===== Records
-- ==== Sys2Proof/Tests/Slice0.lean ====
section
/-! SUPPORT. The model's own tests: the well-formedness smoke, decodings written out from 30_encoding.md R94, single
steps with the vectors of 95_test_vectors.md (named in each docstring: TF, TC, TA, TM, TD, TK, TT), and a witness for
every obligation that has hypotheses. -/

namespace Sys2Proof.Tests

open Sys2Proof Sys2Proof.Machine

/-! ## Helpers -/

/-- The reset state with some registers set. -/
def withRegs (regs : List (RegIdx × Byte)) : State := regs.foldl (fun s r => s.setReg r.1 r.2) State.reset

/-- The state with bytes stored from an address on. -/
def withMem (a : Nat) (bytes : List Byte) (s : State) : State := s.setMem (s.mem.writeBytes a bytes)

/-- What a step on the word `w`, placed where the state fetches, leaves; nothing if it stops. -/
def after (w : Nat) (s : State) : Option State :=
  match step (s.withFetchWord 16 w) with
  | .next t => some t
  | .fault _ => none
  | .refused _ => none

/-- One observation of the state after a step. -/
def obs {α : Type} (f : State → α) (w : Nat) (s : State) : Option α := (after w s).map f

/-- Two registers and VF. -/
def regs (x y : RegIdx) (s : State) : Byte × Byte × Byte := (s.reg x, s.reg y, s.reg vf)

/-- PC as a number. -/
def pcNow (s : State) : Nat := s.pc.toNat

/-- The fault code and PC. -/
def faultAt (s : State) : Nat × Nat := (faultCode s, s.pc.toNat)

/-- A budget is open and PC stands at `a`. -/
def ready (a : Addr) (s : State) : State := { s with pc := a, sc := 0 }

/-- A stack holding one entry. -/
def stackOfOne (a : Addr) (s : State) : State := s.setStack (s.stk.set 0 a) 1

/-- A stack pointer without the entries. -/
def withSp (n : Fin 17) (s : State) : State := s.setStack s.stk n

/-- One key down. -/
def keyDown (k : KeyIdx) (s : State) : State := { s with key := s.key.set k.val true }

/-! ## Well-formedness: the one check, in its four groups (R96) -/

theorem test_wf_group0_refuses : (Instr.nopUnknown 0x00E0#16).wellFormed = false ∧
    (Instr.nopUnknown 0x0FEE#16).wellFormed = false ∧ (Instr.nopUnknown 0x0000#16).wellFormed = true := by decide

theorem test_wf_group8_refuses : (Instr.nopUnknown 0x8124#16).wellFormed = false ∧
    (Instr.nopUnknown 0x800E#16).wellFormed = false ∧ (Instr.nopUnknown 0x8128#16).wellFormed = true := by decide

theorem test_wf_groupE_refuses : (Instr.nopUnknown 0xE19E#16).wellFormed = false ∧
    (Instr.nopUnknown 0xE1A1#16).wellFormed = false ∧ (Instr.nopUnknown 0xE100#16).wellFormed = true := by decide

theorem test_wf_groupF_refuses : (Instr.nopUnknown 0xF107#16).wellFormed = false ∧
    (Instr.nopUnknown 0xF165#16).wellFormed = false ∧ (Instr.nopUnknown 0xF1FF#16).wellFormed = true := by decide

theorem test_wf_other_groups_refused : (Instr.nopUnknown 0x1ABC#16).wellFormed = false ∧
    (Instr.nopUnknown 0x5121#16).wellFormed = false ∧ (Instr.nopUnknown 0xD000#16).wellFormed = false := by decide

/-! ## Decoding: every constructor, by a word written from its row of R94 (op, x, y, n nibbles in that order) -/

theorem test_decode_control :
    decodeWord 0x00E0#16 = .cls ∧ decodeWord 0x00EE#16 = .ret ∧ decodeWord 0x1ABC#16 = .jp 0xABC#12 ∧
    decodeWord 0x2FED#16 = .call 0xFED#12 ∧ decodeWord 0x3A42#16 = .seImm 10 0x42#8 ∧
    decodeWord 0x4A43#16 = .sneImm 10 0x43#8 ∧ decodeWord 0x5120#16 = .seReg 1 2 ∧
    decodeWord 0x9340#16 = .sneReg 3 4 ∧ decodeWord 0xB123#16 = .jpV0 0x123#12 := by decide

theorem test_decode_alu :
    decodeWord 0x6A7F#16 = .ldImm 10 0x7F#8 ∧ decodeWord 0x71FF#16 = .addImm 1 0xFF#8 ∧
    decodeWord 0x8120#16 = .ldReg 1 2 ∧ decodeWord 0x8121#16 = .orReg 1 2 ∧ decodeWord 0x8122#16 = .andReg 1 2 ∧
    decodeWord 0x8123#16 = .xorReg 1 2 ∧ decodeWord 0x8124#16 = .addReg 1 2 ∧ decodeWord 0x8125#16 = .sub 1 2 ∧
    decodeWord 0x8126#16 = .shr 1 2 ∧ decodeWord 0x8127#16 = .subn 1 2 ∧ decodeWord 0x812E#16 = .shl 1 2 ∧
    decodeWord 0xC10F#16 = .rnd 1 0x0F#8 := by decide

theorem test_decode_memory :
    decodeWord 0xA300#16 = .ldI 0x300#12 ∧ decodeWord 0xF11E#16 = .addIVx 1 ∧ decodeWord 0xF229#16 = .ldFVx 2 ∧
    decodeWord 0xF333#16 = .ldBVx 3 ∧ decodeWord 0xF455#16 = .ldMemVx 4 ∧ decodeWord 0xF565#16 = .ldVxMem 5 := by
  decide

theorem test_decode_display_keys_timers :
    decodeWord 0xD125#16 = .drw 1 2 5 ∧ decodeWord 0xE19E#16 = .skp 1 ∧ decodeWord 0xE2A1#16 = .sknp 2 ∧
    decodeWord 0xF307#16 = .ldVxDt 3 ∧ decodeWord 0xF40A#16 = .ldVxK 4 ∧ decodeWord 0xF515#16 = .ldDtVx 5 ∧
    decodeWord 0xF618#16 = .ldStVx 6 := by decide

/-- The unknown words of TF1 to TF6. -/
theorem test_decode_unknown :
    decodeWord 0x0000#16 = .nopUnknown 0x0000#16 ∧ decodeWord 0x0123#16 = .nopUnknown 0x0123#16 ∧
    decodeWord 0x8128#16 = .nopUnknown 0x8128#16 ∧ decodeWord 0xE100#16 = .nopUnknown 0xE100#16 ∧
    decodeWord 0xF1FF#16 = .nopUnknown 0xF1FF#16 := by decide
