-- ==== Sys2Proof/Machine/Window.lean ====
section
/-! DEFINITION. The host register window: its layout (10_state.md R15), the accesses it admits (20_memory.md R46 to
R49), and the issue of a command by a write to `CMD` (30_encoding.md R74). -/

namespace Sys2Proof.Machine

/-- The registers of the window (10_state.md R15). -/
inductive WindowReg where
  /-- Offset 0x00. -/
  | cmd
  /-- Offset 0x08. -/
  | arg0
  /-- Offset 0x10. -/
  | arg1
  /-- Offset 0x18. -/
  | arg2
  /-- Offset 0x20. -/
  | result
  /-- Offset 0x28. -/
  | status
  /-- Offsets 0x30 to 0x3F: reads 0, writes ignored. -/
  | reserved
deriving DecidableEq, Repr

/-- The register at an offset of the window (10_state.md R15). -/
def windowReg (off : Nat) : WindowReg :=
  match off / 8 with
  | 0 => .cmd
  | 1 => .arg0
  | 2 => .arg1
  | 3 => .arg2
  | 4 => .result
  | 5 => .status
  | _ => .reserved

/-- The size of the window in bytes (20_memory.md R46). -/
def windowBytes : Nat := 64

/-- A host access: outside the window it is no access to the block (20_memory.md R46, log 6); inside, only an aligned
64-bit access has a meaning (R47, log 7). -/
def windowAccess (s : State) (addr bytes : Nat) (k : WindowReg → State) : Host.Outcome State Fault Refusal :=
  if addr < s.params.regBase ∨ s.params.regBase + windowBytes ≤ addr then .fault .outsideWindow
  else if bytes ≠ 8 then .refused .accessWidth
  else if (addr - s.params.regBase) % 8 ≠ 0 then .refused .accessAlignment
  else .next (k (windowReg (addr - s.params.regBase)))

/-- A read of this register now is a draw: `RESULT` or `STATUS` while `BUSY = 1` (10_state.md R17, R22). -/
def readDraws (s : State) (r : WindowReg) : Bool := s.status.busy && (r == .result || r == .status)

/-- The value a host read of a register returns (10_state.md R15 to R24). While `BUSY = 1`, `RESULT` and the `ERR`
field are free values (R17, R22); the other fields of `STATUS` read exactly. -/
def windowValue (s : State) : WindowReg → Word
  | .cmd => s.cmd
  | .arg0 => s.arg0
  | .arg1 => s.arg1
  | .arg2 => s.arg2
  | .result => if readDraws s .result then Config.freeResult s.draws else s.result
  | .status =>
    if readDraws s .status then Status.word { s.status with err := Config.freeErr s.draws } else s.status.word
  | .reserved => 0

/-- A host read: the value goes to the host; the block does not change (20_memory.md R48). -/
def hostReadReg (s : State) (r : WindowReg) : State :=
  { s with
    observed := s.observed ++ [windowValue s r]
    draws := if readDraws s r then s.draws + 1 else s.draws }

/-- `HostWriteCMD` (30_encoding.md R74): dropped while faulted, a fault while busy, else the command is issued. -/
def hostWriteCmd (s : State) (v : Word) : State :=
  if s.status.fault then s
  else if s.status.busy then s.cmdWhileBusy
  else
    { s with
      cmd := v
      latch := { word := v, a0 := s.arg0, a1 := s.arg1, a2 := s.arg2 }
      status := s.status.issue }

/-- A host write of a register (20_memory.md R48): `RESULT`, `STATUS` and the reserved offsets ignore it. -/
def hostWriteReg (s : State) (v : Word) : WindowReg → State
  | .cmd => hostWriteCmd s v
  | .arg0 => { s with arg0 := v }
  | .arg1 => { s with arg1 := v }
  | .arg2 => { s with arg2 := v }
  | .result => s
  | .status => s
  | .reserved => s

/-- One atomic host read access (20_memory.md R49). -/
def hostRead (s : State) (addr bytes : Nat) : Host.Outcome State Fault Refusal :=
  windowAccess s addr bytes (hostReadReg s)

/-- One atomic host write access (20_memory.md R49). -/
def hostWrite (s : State) (addr bytes : Nat) (v : Word) : Host.Outcome State Fault Refusal :=
  windowAccess s addr bytes (hostWriteReg s v)

end Sys2Proof.Machine
end

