-- ==== Sys2Proof/Safety.lean ====
section
/-! DEFINITION. What claims are stated in: the number a buffer and a slot stand for (20_memory.md R51, 41_packed_number.md
R113), the legal commands (30_encoding.md R76), the invariants of 10_state.md R36 to R40, and a run without a fault
(60_exceptions.md R141). -/

namespace Sys2Proof.Machine

/-! ## Numbers -/

/-- `N(buf, len)` (20_memory.md R51): the first `len` bytes read as one big-endian unsigned integer. -/
def bufferNumber (m : Memory) : Nat → Nat
  | 0 => 0
  | n + 1 => bufferNumber m n * 2 ^ 8 + (m.read n).toNat

/-- `Σ_{i < n} f(i) · b^i`. -/
def digitsValue (b : Nat) (f : Nat → Nat) : Nat → Nat
  | 0 => 0
  | n + 1 => digitsValue b f n + f n * b ^ n

/-- `value(s)` (41_packed_number.md R113). -/
def Slot.value (sl : Slot) : Nat := digitsValue sl.base sl.digit sl.digitCount

/-! ## Legal commands -/

/-- A legal command (30_encoding.md R76): bits 63:32 are 0, `OP` is an opcode, `RSV` is 0, and the slot fields the
opcode's format does not use are 0. -/
def LegalCommand (v : Word) : Prop :=
  fieldHigh v = 0 ∧ fieldRsv v = 0 ∧
    ((fieldOp v ∈ [0x01, 0x02, 0x03, 0x04, 0x05, 0x06, 0x07, 0x08] ∧ fieldA v = 0 ∧ fieldB v = 0) ∨
      (fieldOp v ∈ [0x10, 0x11, 0x12, 0x13, 0x14, 0x15, 0x16, 0x17] ∧ fieldB v = 0) ∨
      fieldOp v = 0x20)

/-! ## How a command ends -/

/-- `s` with `ERR <- 0` and `BUSY <- 0`: what a command that ends in Ok does to `STATUS` (30_encoding.md R75). -/
def State.afterOk (s : State) : State := { s with status := { s.status with busy := false, err := 0 } }

/-- `s` with `ERR <- code` and `BUSY <- 0`: a command that ends in Error (30_encoding.md R75). -/
def State.afterError (s : State) (code : BitVec 4) : State :=
  { s with status := { s.status with busy := false, err := code } }

/-- `s` with `FAULT <- 1`, `FAULT_CAUSE <- cause` and `BUSY <- 0`: fault entry (60_exceptions.md R139). -/
def State.afterFault (s : State) (c : FaultCause) : State :=
  { s with status := { s.status with busy := false, fault := true, cause := c } }

/-! ## Invariants -/

/-- The invariants of a LIVE slot (10_state.md R30, R31, R33, R34, R36 to R40). -/
structure Slot.LiveInv (maxBytes : Nat) (sl : Slot) : Prop where
  /-- R30. -/
  base_range : Config.baseMin ≤ sl.base ∧ sl.base ≤ Config.baseMax
  /-- R31: the least width that holds every digit of the base. -/
  bpd_least : sl.base - 1 < 2 ^ sl.bpd ∧ ∀ p, sl.base - 1 < 2 ^ p → sl.bpd ≤ p
  /-- R36. -/
  room : sl.bpd * sl.digitCount ≤ 8 * sl.capacityBytes
  /-- R37. -/
  digits_lt : ∀ i, i < sl.digitCount → sl.digit i < sl.base
  /-- R38. -/
  count_pos : 1 ≤ sl.digitCount
  /-- R38. -/
  top_nonzero : 1 < sl.digitCount → sl.digit (sl.digitCount - 1) ≠ 0
  /-- R39. -/
  clear_above : ∀ k, sl.bpd * sl.digitCount ≤ k → k < 8 * sl.capacityBytes → bitAt sl.buf sl.capacityBytes k = false
  /-- R40. -/
  capacity_doubled : ∃ k, sl.capacityBytes = ceilBytes sl.bpd * 2 ^ k
  /-- R33, R40. -/
  capacity_le : sl.capacityBytes ≤ maxBytes
  /-- The buffer is in canonical form (log 11). -/
  canonical : sl.buf.wf
  /-- R34: the buffer has `capacityBytes` bytes. -/
  inside : sl.buf.Below sl.capacityBytes

/-- A slot is FREE with the values of 10_state.md R35, or LIVE with the invariants of R36 to R40. -/
structure Slot.Inv (maxBytes : Nat) (sl : Slot) : Prop where
  /-- R35. -/
  free_values : sl.state = .free → sl = Slot.free
  /-- R36 to R40. -/
  live_inv : sl.state = .live → sl.LiveInv maxBytes

/-- `STATUS` is one that a run can reach (10_state.md R19 to R23, 60_exceptions.md R136, R138). -/
structure Status.Inv (t : Status) : Prop where
  /-- R19: the cause is NONE exactly while `FAULT = 0`. -/
  cause_none : t.cause = .none ↔ t.fault = false
  /-- 60_exceptions.md R141: no command is pending while faulted. -/
  fault_idle : t.fault = true → t.busy = false
  /-- 60_exceptions.md R136: `ERR` codes 4 to 15 are never produced; only a `CMD_WHILE_BUSY` fault draws `ERR`. -/
  err_code : t.cause ≠ .cmdWhileBusy → t.err.toNat ≤ 3

/-- The invariant of the block. -/
structure State.Inv (s : State) : Prop where
  /-- 00_scope.md R7. -/
  params_valid : s.params.Valid
  /-- 10_state.md R28. -/
  slot_count : s.slots.length = s.params.numSlots
  /-- 10_state.md R35 to R40. -/
  slots_inv : ∀ sl ∈ s.slots, sl.Inv s.params.maxCapacityBytes
  /-- The scratch buffer is in canonical form (log 11). -/
  bf_canonical : s.bf.wf
  /-- 10_state.md R26. -/
  bf_inside : s.bf.Below s.params.bfBufBytes
  /-- 10_state.md R27. -/
  bfLen_le : s.bfLen ≤ s.params.bfBufBytes
  /-- 10_state.md R19 to R23. -/
  status_inv : s.status.Inv
  /-- 10_state.md R25: while a command is pending, `CMD` shows the latched word. -/
  cmd_latched : s.status.busy = true → s.cmd = s.latch.word

/-! ## Safe runs -/

/-- The block has not faulted: "a claim about a host program takes 'no fault' as a premise" (60_exceptions.md R141). -/
abbrev State.Unfaulted (s : State) : Prop := s.status.fault = false

/-- The block accepts a `CMD` write (10_state.md R18): neither faulted nor busy. -/
abbrev State.Ready (s : State) : Prop := s.status.fault = false ∧ s.status.busy = false

end Sys2Proof.Machine
end

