theorem addAssign_of_right_free (ha : a < s.params.numSlots) (hb : b < s.params.numSlots)
    (hl : (s.slotAt a).state = .live) (hr : (s.slotAt b).state = .free) :
    addAssign a b s = .fault .slotState := by
  rw [addAssign, needSlot_of_lt ha, needSlot_of_lt hb, needState, if_pos hl, needState_of_ne (by simp [hr])]

/-- Two slots that exist and are LIVE pass the checks of `ADD_ASSIGN`. -/
theorem two_slots_of_live (ha : a < s.params.numSlots) (hb : b < s.params.numSlots)
    (hl : (s.slotAt a).state = .live) (hr : (s.slotAt b).state = .live) (k : Slot → Slot → CmdOutcome) :
    (needSlot s a <| needSlot s b <| needState s a .live fun d => needState s b .live fun r => k d r) =
      k (s.slotAt a) (s.slotAt b) := by
  rw [needSlot_of_lt ha, needSlot_of_lt hb, needState, if_pos hl, needState, if_pos hr]

theorem addAssign_of_base_ne (ha : a < s.params.numSlots) (hb : b < s.params.numSlots)
    (hl : (s.slotAt a).state = .live) (hr : (s.slotAt b).state = .live)
    (hbase : (s.slotAt a).base ≠ (s.slotAt b).base) : addAssign a b s = .error .baseMismatch :=
  (two_slots_of_live ha hb hl hr _).trans (if_pos hbase)

theorem addAssign_of_growth_error {e : ErrCode} (ha : a < s.params.numSlots) (hb : b < s.params.numSlots)
    (hl : (s.slotAt a).state = .live) (hr : (s.slotAt b).state = .live)
    (hbase : (s.slotAt a).base = (s.slotAt b).base)
    (he : ensureCapacity s.params.maxCapacityBytes (s.slotAt a)
      (max (s.slotAt a).digitCount (s.slotAt b).digitCount + 1) = .error e) : addAssign a b s = .error e := by
  refine (two_slots_of_live ha hb hl hr _).trans ((if_neg (not_not.2 hbase)).trans ?_)
  simp only [addSlots, he]

theorem addAssign_of_grown {g : Slot} (ha : a < s.params.numSlots) (hb : b < s.params.numSlots)
    (hl : (s.slotAt a).state = .live) (hr : (s.slotAt b).state = .live)
    (hbase : (s.slotAt a).base = (s.slotAt b).base)
    (hg : ensureCapacity s.params.maxCapacityBytes (s.slotAt a)
      (max (s.slotAt a).digitCount (s.slotAt b).digitCount + 1) = .ok g) :
    addAssign a b s = .ok (s.setSlot a (addInto g (s.slotAt a).addend (s.slotAt b).addend
      (max (s.slotAt a).digitCount (s.slotAt b).digitCount))) := by
  refine (two_slots_of_live ha hb hl hr _).trans ((if_neg (not_not.2 hbase)).trans ?_)
  simp only [addSlots, hg]

end

/-- Settles O58. -/
theorem addAssignFailsWithoutMutation : Obligations.AddAssignFailsWithoutMutation := by
  rintro s a b _ h ha hb rfl
  refine ⟨fun hf => ?_, fun hl hf => exec_of_fault (i := .addAssign a b) (addAssign_of_right_free ha hb hl hf),
    fun hl hr hne => exec_of_error (i := .addAssign a b) (addAssign_of_base_ne ha hb hl hr hne),
    fun hl hr hbase hover => ?_⟩
  · exact (slotChecksComeFirst (.addAssign a b) s).2 a [b] rfl (by simp [slotOperands, ha, hb])
      (by simp [hf, slotStateNeeded])
  · have hlive := liveInv_slotAt h hl
    have hgrowth := ensureCapacity_eq_allocationFailure (one_le_capacityBytes hlive) hlive.capacity_le hover
    exact exec_of_error (i := .addAssign a b) (addAssign_of_growth_error ha hb hl hr hbase hgrowth)

/-- Settles O57: growth succeeds, and the loop adds into the grown destination. -/
theorem addAssignAddsExactly : Obligations.AddAssignAddsExactly := by
  rintro s a b _ h ha hb hl hr hbase rfl hfits
  have hlive := liveInv_slotAt h hl
  have hcap := one_le_capacityBytes hlive
  obtain ⟨g, hg⟩ := exists_ensureCapacity_eq_ok hcap hfits
  obtain ⟨hroom, -⟩ := ensureCapacity_ok hcap hlive.capacity_le hlive.canonical hlive.inside hg
  obtain ⟨hinv, hvalue, hcount, hstate, hbase', hbpd, hcapacity⟩ :=
    addInto_spec hlive (liveInv_slotAt h hr) hbase rfl hg
  obtain ⟨t, hexec, ht, hslot⟩ := exec_of_setSlot (i := .addAssign a b) (lt_slots_length h ha)
    (addAssign_of_grown ha hb hl hr hbase hg)
  refine ⟨t, _, hexec, ht, hslot, hvalue, hstate.trans hl, hbase', hbpd, hcount, hinv, ?_⟩
  rw [hbpd, hcapacity]
  exact ⟨hroom, fun k hk => ensureCapacity_least hcap hg hk⟩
==========
**About this task:** If a line in the listing holds the word "windowBytes", list that line.

**Response to the exercise:**
def windowBytes : Nat := 64
  if addr < s.params.regBase ∨ s.params.regBase + windowBytes ≤ addr then .fault .outsideWindow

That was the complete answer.